По вечерам обе пары собирались на общий ужин, садились за один стол. Симеон рассказывал охотничьи истории, потом Софи вспоминала о лучших днях на Дамской улице, а хозяева с интересом слушали, как легко с ее уст срываются имена князей и княгинь. Словно в волшебную сказку переселяла этих жителей глухого сибирского уголка. И сама, увлеченная собственным красноречием, невольно начинала причислять годы каторги к счастливейшим периодам своей жизни. Чего бы она ни отдала, лишь бы увидеть сейчас на пороге избы Лепарского: шляпа с пером под мышкой, суровый взгляд, ласковая улыбка из-под седых усов! Она думала о старике так, будто он и был ее родным отцом. А другие – что с ними стало? Доктор Вольф, Юрий Алмазов, Полина Анненкова, Мария Волконская… Столько людей было вокруг нее, и вот – ни единого! Никого, никогошеньки до самого горизонта… Софи написала всем дамам по письму и ждала приезда из Иркутска унтер-офицера, чтобы отправить эти письма, но с течением времени этот унтер-офицер превращался в фигуру мифическую, на прибытие которой всегда надеешься, но этого никогда не происходит.
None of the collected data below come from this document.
theorem State.fillBufs_kept {b0 s : State} (y1 : List Nat) (y2 : Bytes)  (h : Kept b0 s) : Kept b0 (State.fillBufs s y1 y2) := by
  fun_induction State.fillBufs s y1 y2 <;> try simp -zeta only [State.asUpd]
  all_goals repeat' first | (with_reducible assumption) | (with_reducible apply Kept.upd)  | (with_reducible apply State.bufWrite_kept) | (with_reducible rfl) | (refine Kept.reglSame (s := ?_) (g := ?_) ?_ (by with_reducible rfl) (by with_reducible rfl)) | (intro; try dsimp -zeta only) | (with_reducible apply Kept.ite) | (dsimp -zeta only) | (with_reducible apply Kept.ofPair (by with_reducible assumption)) | (with_reducible apply Kept.ofTriple (by with_reducible assumption)) | (with_reducible apply Kept.ofSome (by with_reducible assumption)) | (with_reducible apply Kept.foldl) | (with_reducible apply Kept.foldlPair) | (with_reducible apply KeptO.map) | (with_reducible apply KeptO.getD) | (with_reducible apply KeptO.some) | (with_reducible apply KeptO.none) | (extract_lets +onlyGivenNames z; refine (fun (_hz : Kept b0 z) => ?_) ?_; clear_value z) | (extract_lets +onlyGivenNames z; refine (fun (_hz : Kept b0 z.2) => ?_) ?_; clear_value z) | (extract_lets +onlyGivenNames z; refine (fun (_hz : Kept b0 z.2.2) => ?_) ?_; clear_value z) | (extract_lets +onlyGivenNames z) | split | (with_reducible apply_assumption) | (simp -zeta only [State.asUpd]) | (dsimp -zeta +zetaDelta only) | (apply Kept.ite)

theorem State.payloadHead_kept {b0 s : State} (r : Nat) (p : Pkt) (ps : List Pkt) (given : Bytes) (au : AuInfo)  (h : Kept b0 s) : Kept b0 (State.payloadHead s r p ps given au) := by
  unfold State.payloadHead
  try simp -zeta only [State.asUpd]
  repeat' first | (with_reducible assumption) | (with_reducible apply Kept.upd)  | (with_reducible apply State.ringRun_kept) | (with_reducible apply State.freeBufs_kept) | (with_reducible apply State.setRing_kept) | (with_reducible apply State.fillBufs_kept) | (with_reducible rfl) | (refine Kept.reglSame (s := ?_) (g := ?_) ?_ (by with_reducible rfl) (by with_reducible rfl)) | (intro; try dsimp -zeta only) | (with_reducible apply Kept.ite) | (dsimp -zeta only) | (with_reducible apply Kept.ofPair (by with_reducible assumption)) | (with_reducible apply Kept.ofTriple (by with_reducible assumption)) | (with_reducible apply Kept.ofSome (by with_reducible assumption)) | (with_reducible apply Kept.foldl) | (with_reducible apply Kept.foldlPair) | (with_reducible apply KeptO.map) | (with_reducible apply KeptO.getD) | (with_reducible apply KeptO.some) | (with_reducible apply KeptO.none) | (extract_lets +onlyGivenNames z; refine (fun (_hz : Kept b0 z) => ?_) ?_; clear_value z) | (extract_lets +onlyGivenNames z; refine (fun (_hz : Kept b0 z.2) => ?_) ?_; clear_value z) | (extract_lets +onlyGivenNames z; refine (fun (_hz : Kept b0 z.2.2) => ?_) ?_; clear_value z) | (extract_lets +onlyGivenNames z) | split | (with_reducible apply_assumption) | (simp -zeta only [State.asUpd]) | (dsimp -zeta +zetaDelta only) | (apply Kept.ite)

theorem State.payloadDone_kept {b0 s : State} (r : Nat) (given : Bytes) (au : AuInfo)  (h : Kept b0 s) : Kept b0 (State.payloadDone s r given au) := by
  unfold State.payloadDone
  try simp -zeta only [State.asUpd]
  repeat' first | (with_reducible assumption) | (with_reducible apply Kept.upd)  | (with_reducible apply State.ringRun_kept) | (with_reducible apply State.freeBufs_kept) | (with_reducible apply State.setRing_kept) | (with_reducible apply State.ringAccess_kept) | (with_reducible apply State.payloadHead_kept) | (with_reducible rfl) | (refine Kept.reglSame (s := ?_) (g := ?_) ?_ (by with_reducible rfl) (by with_reducible rfl)) | (intro; try dsimp -zeta only) | (with_reducible apply Kept.ite) | (dsimp -zeta only) | (with_reducible apply Kept.ofPair (by with_reducible assumption)) | (with_reducible apply Kept.ofTriple (by with_reducible assumption)) | (with_reducible apply Kept.ofSome (by with_reducible assumption)) | (with_reducible apply Kept.foldl) | (with_reducible apply Kept.foldlPair) | (with_reducible apply KeptO.map) | (with_reducible apply KeptO.getD) | (with_reducible apply KeptO.some) | (with_reducible apply KeptO.none) | (extract_lets +onlyGivenNames z; refine (fun (_hz : Kept b0 z) => ?_) ?_; clear_value z) | (extract_lets +onlyGivenNames z; refine (fun (_hz : Kept b0 z.2) => ?_) ?_; clear_value z) | (extract_lets +onlyGivenNames z; refine (fun (_hz : Kept b0 z.2.2) => ?_) ?_; clear_value z) | (extract_lets +onlyGivenNames z) | split | (with_reducible apply_assumption) | (simp -zeta only [State.asUpd]) | (dsimp -zeta +zetaDelta only) | (apply Kept.ite)

theorem execPayloadFetchDone_kept (ring : Nat) (payload : Bytes) (au : AuInfo) (s : State) : KeptOut s (execPayloadFetchDone ring payload au s) := by
  unfold execPayloadFetchDone
  try simp -zeta only [State.asUpd]
  repeat' first | (with_reducible assumption) | (with_reducible exact Kept.refl _) | (with_reducible apply KeptOut.run; try dsimp -zeta only) | (with_reducible apply KeptOut.next) | (with_reducible apply Kept.upd)  | (with_reducible apply State.run_kept) | (with_reducible apply State.payloadDone_kept) | (with_reducible rfl) | (refine Kept.reglSame (s := ?_) (g := ?_) ?_ (by with_reducible rfl) (by with_reducible rfl)) | (intro; try dsimp -zeta only) | (with_reducible apply Kept.ite) | (dsimp -zeta only) | (with_reducible apply Kept.ofPair (by with_reducible assumption)) | (with_reducible apply Kept.ofTriple (by with_reducible assumption)) | (with_reducible apply Kept.ofSome (by with_reducible assumption)) | (with_reducible apply Kept.foldl) | (with_reducible apply Kept.foldlPair) | (with_reducible apply KeptO.map) | (with_reducible apply KeptO.getD) | (with_reducible apply KeptO.some) | (with_reducible apply KeptO.none) | (extract_lets +onlyGivenNames z; refine (fun (_hz : Kept s z) => ?_) ?_; clear_value z) | (extract_lets +onlyGivenNames z; refine (fun (_hz : Kept s z.2) => ?_) ?_; clear_value z) | (extract_lets +onlyGivenNames z; refine (fun (_hz : Kept s z.2.2) => ?_) ?_; clear_value z) | (extract_lets +onlyGivenNames z) | split | (with_reducible apply_assumption) | (simp -zeta only [State.asUpd]) | (dsimp -zeta +zetaDelta only) | (apply Kept.ite)
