theorem execOldBankRelease_kept (s : State) : KeptOut s (execOldBankRelease s) := by
  unfold execOldBankRelease
  try simp -zeta only [State.asUpd]
  repeat' first | (with_reducible assumption) | (with_reducible exact Kept.refl _) | (with_reducible apply KeptOut.run; try dsimp -zeta only) | (with_reducible apply KeptOut.next) | (with_reducible apply Kept.upd)  | (with_reducible apply State.run_kept) | (with_reducible apply State.oldRelease_kept) | (with_reducible rfl) | (refine Kept.reglSame (s := ?_) (g := ?_) ?_ (by with_reducible rfl) (by with_reducible rfl)) | (intro; try dsimp -zeta only) | (with_reducible apply Kept.ite) | (dsimp -zeta only) | (with_reducible apply Kept.ofPair (by with_reducible assumption)) | (with_reducible apply Kept.ofTriple (by with_reducible assumption)) | (with_reducible apply Kept.ofSome (by with_reducible assumption)) | (with_reducible apply Kept.foldl) | (with_reducible apply Kept.foldlPair) | (with_reducible apply KeptO.map) | (with_reducible apply KeptO.getD) | (with_reducible apply KeptO.some) | (with_reducible apply KeptO.none) | (extract_lets +onlyGivenNames z; refine (fun (_hz : Kept s z) => ?_) ?_; clear_value z) | (extract_lets +onlyGivenNames z; refine (fun (_hz : Kept s z.2) => ?_) ?_; clear_value z) | (extract_lets +onlyGivenNames z; refine (fun (_hz : Kept s z.2.2) => ?_) ?_; clear_value z) | (extract_lets +onlyGivenNames z) | split | (with_reducible apply_assumption) | (simp -zeta only [State.asUpd]) | (dsimp -zeta +zetaDelta only) | (apply Kept.ite)

theorem State.calibreRead_kept {b0 s : State} (j : Nat)  (h : Kept b0 s) : Kept b0 (State.calibreRead s j) := by
  unfold State.calibreRead
  try simp -zeta only [State.asUpd]
  repeat' first | (with_reducible assumption) | (with_reducible apply Kept.upd)  | (with_reducible apply State.finish_kept) | (with_reducible apply State.spaceWrite_kept) | (with_reducible rfl) | (refine Kept.reglSame (s := ?_) (g := ?_) ?_ (by with_reducible rfl) (by with_reducible rfl)) | (intro; try dsimp -zeta only) | (with_reducible apply Kept.ite) | (dsimp -zeta only) | (with_reducible apply Kept.ofPair (by with_reducible assumption)) | (with_reducible apply Kept.ofTriple (by with_reducible assumption)) | (with_reducible apply Kept.ofSome (by with_reducible assumption)) | (with_reducible apply Kept.foldl) | (with_reducible apply Kept.foldlPair) | (with_reducible apply KeptO.map) | (with_reducible apply KeptO.getD) | (with_reducible apply KeptO.some) | (with_reducible apply KeptO.none) | (extract_lets +onlyGivenNames z; refine (fun (_hz : Kept b0 z) => ?_) ?_; clear_value z) | (extract_lets +onlyGivenNames z; refine (fun (_hz : Kept b0 z.2) => ?_) ?_; clear_value z) | (extract_lets +onlyGivenNames z; refine (fun (_hz : Kept b0 z.2.2) => ?_) ?_; clear_value z) | (extract_lets +onlyGivenNames z) | split | (with_reducible apply_assumption) | (simp -zeta only [State.asUpd]) | (dsimp -zeta +zetaDelta only) | (apply Kept.ite)

theorem execCalibreRead_kept (job : Nat) (s : State) : KeptOut s (execCalibreRead job s) := by
  unfold execCalibreRead
  try simp -zeta only [State.asUpd]
  repeat' first | (with_reducible assumption) | (with_reducible exact Kept.refl _) | (with_reducible apply KeptOut.run; try dsimp -zeta only) | (with_reducible apply KeptOut.next) | (with_reducible apply Kept.upd)  | (with_reducible apply State.run_kept) | (with_reducible apply State.calibreRead_kept) | (with_reducible rfl) | (refine Kept.reglSame (s := ?_) (g := ?_) ?_ (by with_reducible rfl) (by with_reducible rfl)) | (intro; try dsimp -zeta only) | (with_reducible apply Kept.ite) | (dsimp -zeta only) | (with_reducible apply Kept.ofPair (by with_reducible assumption)) | (with_reducible apply Kept.ofTriple (by with_reducible assumption)) | (with_reducible apply Kept.ofSome (by with_reducible assumption)) | (with_reducible apply Kept.foldl) | (with_reducible apply Kept.foldlPair) | (with_reducible apply KeptO.map) | (with_reducible apply KeptO.getD) | (with_reducible apply KeptO.some) | (with_reducible apply KeptO.none) | (extract_lets +onlyGivenNames z; refine (fun (_hz : Kept s z) => ?_) ?_; clear_value z) | (extract_lets +onlyGivenNames z; refine (fun (_hz : Kept s z.2) => ?_) ?_; clear_value z) | (extract_lets +onlyGivenNames z; refine (fun (_hz : Kept s z.2.2) => ?_) ?_; clear_value z) | (extract_lets +onlyGivenNames z) | split | (with_reducible apply_assumption) | (simp -zeta only [State.asUpd]) | (dsimp -zeta +zetaDelta only) | (apply Kept.ite)

theorem State.calibreSave_kept {b0 s : State} (ok : Bool)  (h : Kept b0 s) : Kept b0 (State.calibreSave s ok) := by
  unfold State.calibreSave
  try simp -zeta only [State.asUpd]
  repeat' first | (with_reducible assumption) | (with_reducible apply Kept.upd)  | (with_reducible apply State.latch_kept) | (with_reducible apply State.kstWrite_kept) | (with_reducible apply State.clbEvent_kept) | (with_reducible apply State.wearOut_kept) | (with_reducible rfl) | (refine Kept.reglSame (s := ?_) (g := ?_) ?_ (by with_reducible rfl) (by with_reducible rfl)) | (intro; try dsimp -zeta only) | (with_reducible apply Kept.ite) | (dsimp -zeta only) | (with_reducible apply Kept.ofPair (by with_reducible assumption)) | (with_reducible apply Kept.ofTriple (by with_reducible assumption)) | (with_reducible apply Kept.ofSome (by with_reducible assumption)) | (with_reducible apply Kept.foldl) | (with_reducible apply Kept.foldlPair) | (with_reducible apply KeptO.map) | (with_reducible apply KeptO.getD) | (with_reducible apply KeptO.some) | (with_reducible apply KeptO.none) | (extract_lets +onlyGivenNames z; refine (fun (_hz : Kept b0 z) => ?_) ?_; clear_value z) | (extract_lets +onlyGivenNames z; refine (fun (_hz : Kept b0 z.2) => ?_) ?_; clear_value z) | (extract_lets +onlyGivenNames z; refine (fun (_hz : Kept b0 z.2.2) => ?_) ?_; clear_value z) | (extract_lets +onlyGivenNames z) | split | (with_reducible apply_assumption) | (simp -zeta only [State.asUpd]) | (dsimp -zeta +zetaDelta only) | (apply Kept.ite)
К середине апреля потеплело, снег начал таять, темнеть… Симеон и Перпетуя готовились в поход. Она укладывала в мешки провизию, он чистил ружье, точил ножи, лил пули, смазывал салом веревки… Вокруг избы образовались проталины, появлялась первая травка, запели ручьи. Ночью, когда царила тишина, было слышно, как трескается лед на Байкале. Последний вечер дома получился грустным. Уходившие вновь и вновь повторяли советы и благословения остающимся. Выпили по стакану самогона, Симеонова изготовления. Хозяин оставил Николаю бочонок с этой самодельной водкой, пистолет, топор, а на рассвете следующего дня укутанные в меха, нагруженные мешками, связками веревки, свертками, путешественники взгромоздились на лошадей. На Перпетуе были кожаные штаны, сидела она по-мужски. Сухое сморщенное ее личико наполовину скрылось под громадной лисьей шапкой. Она улыбалась, не стесняясь черной дыры от стершихся или сломанных передних зубов.
– Храни вас Господь! Свидимся зимой.
– Удачи! – кричала им вслед Софи. – До свидания!
Горечь подступила к горлу, как тяжело оказалось это расставание… Всадники удалялись, копыта их лошадей чавкали по грязи. Софи долго глядела им вслед – таким странным милым людям со старческими лицами, а со спины, в седле, выглядевшим совсем юными. Они пустили лошадей рысцой, они удалялись, земля под копытами почти вся уже освободилась от снега, только редкие белые островки еще задержались в буйной поросли лесных цветов и разнотравья, они удалялись, а когда оказались уже совсем почти не видны, Николай взял жену за руку и повел ее в дом. Здесь они обнялись. И на обоих нахлынуло ощущение, что жизнь теперь станет куда более трудной.
* * *
Николай быстро отказался от мысли возделать все пятнадцать десятин земли, пожалованной ему губернатором, и удовольствовался тем, что приводил в порядок маленький огородик Симеона. Чтобы скрасить себе монотонность существования, иногда он ставил силки на дичь, иногда ходил на Байкал ловить с бурятами рыбу. Озеро манило его, околдовывало!.. Он любил прогуливаться по кромке воды, болтать с местными жителями, помогать им в починке сетей. Всякий раз, как ему случалось отплыть с ними от берега в лодке, день превращался в праздник. Софи тихонько завидовала мужу: надо же было сохранить такой интерес к жизни и такое количество энергии после стольких испытаний! Получается, ему больше всего подходит именно жизнь на свежем воздухе… Николай здесь сильно загорел, движения его стали гибкими, глаза сияли, и она с удивлением ловила себя на мысли о том, как муж становится все более красивым с возрастом.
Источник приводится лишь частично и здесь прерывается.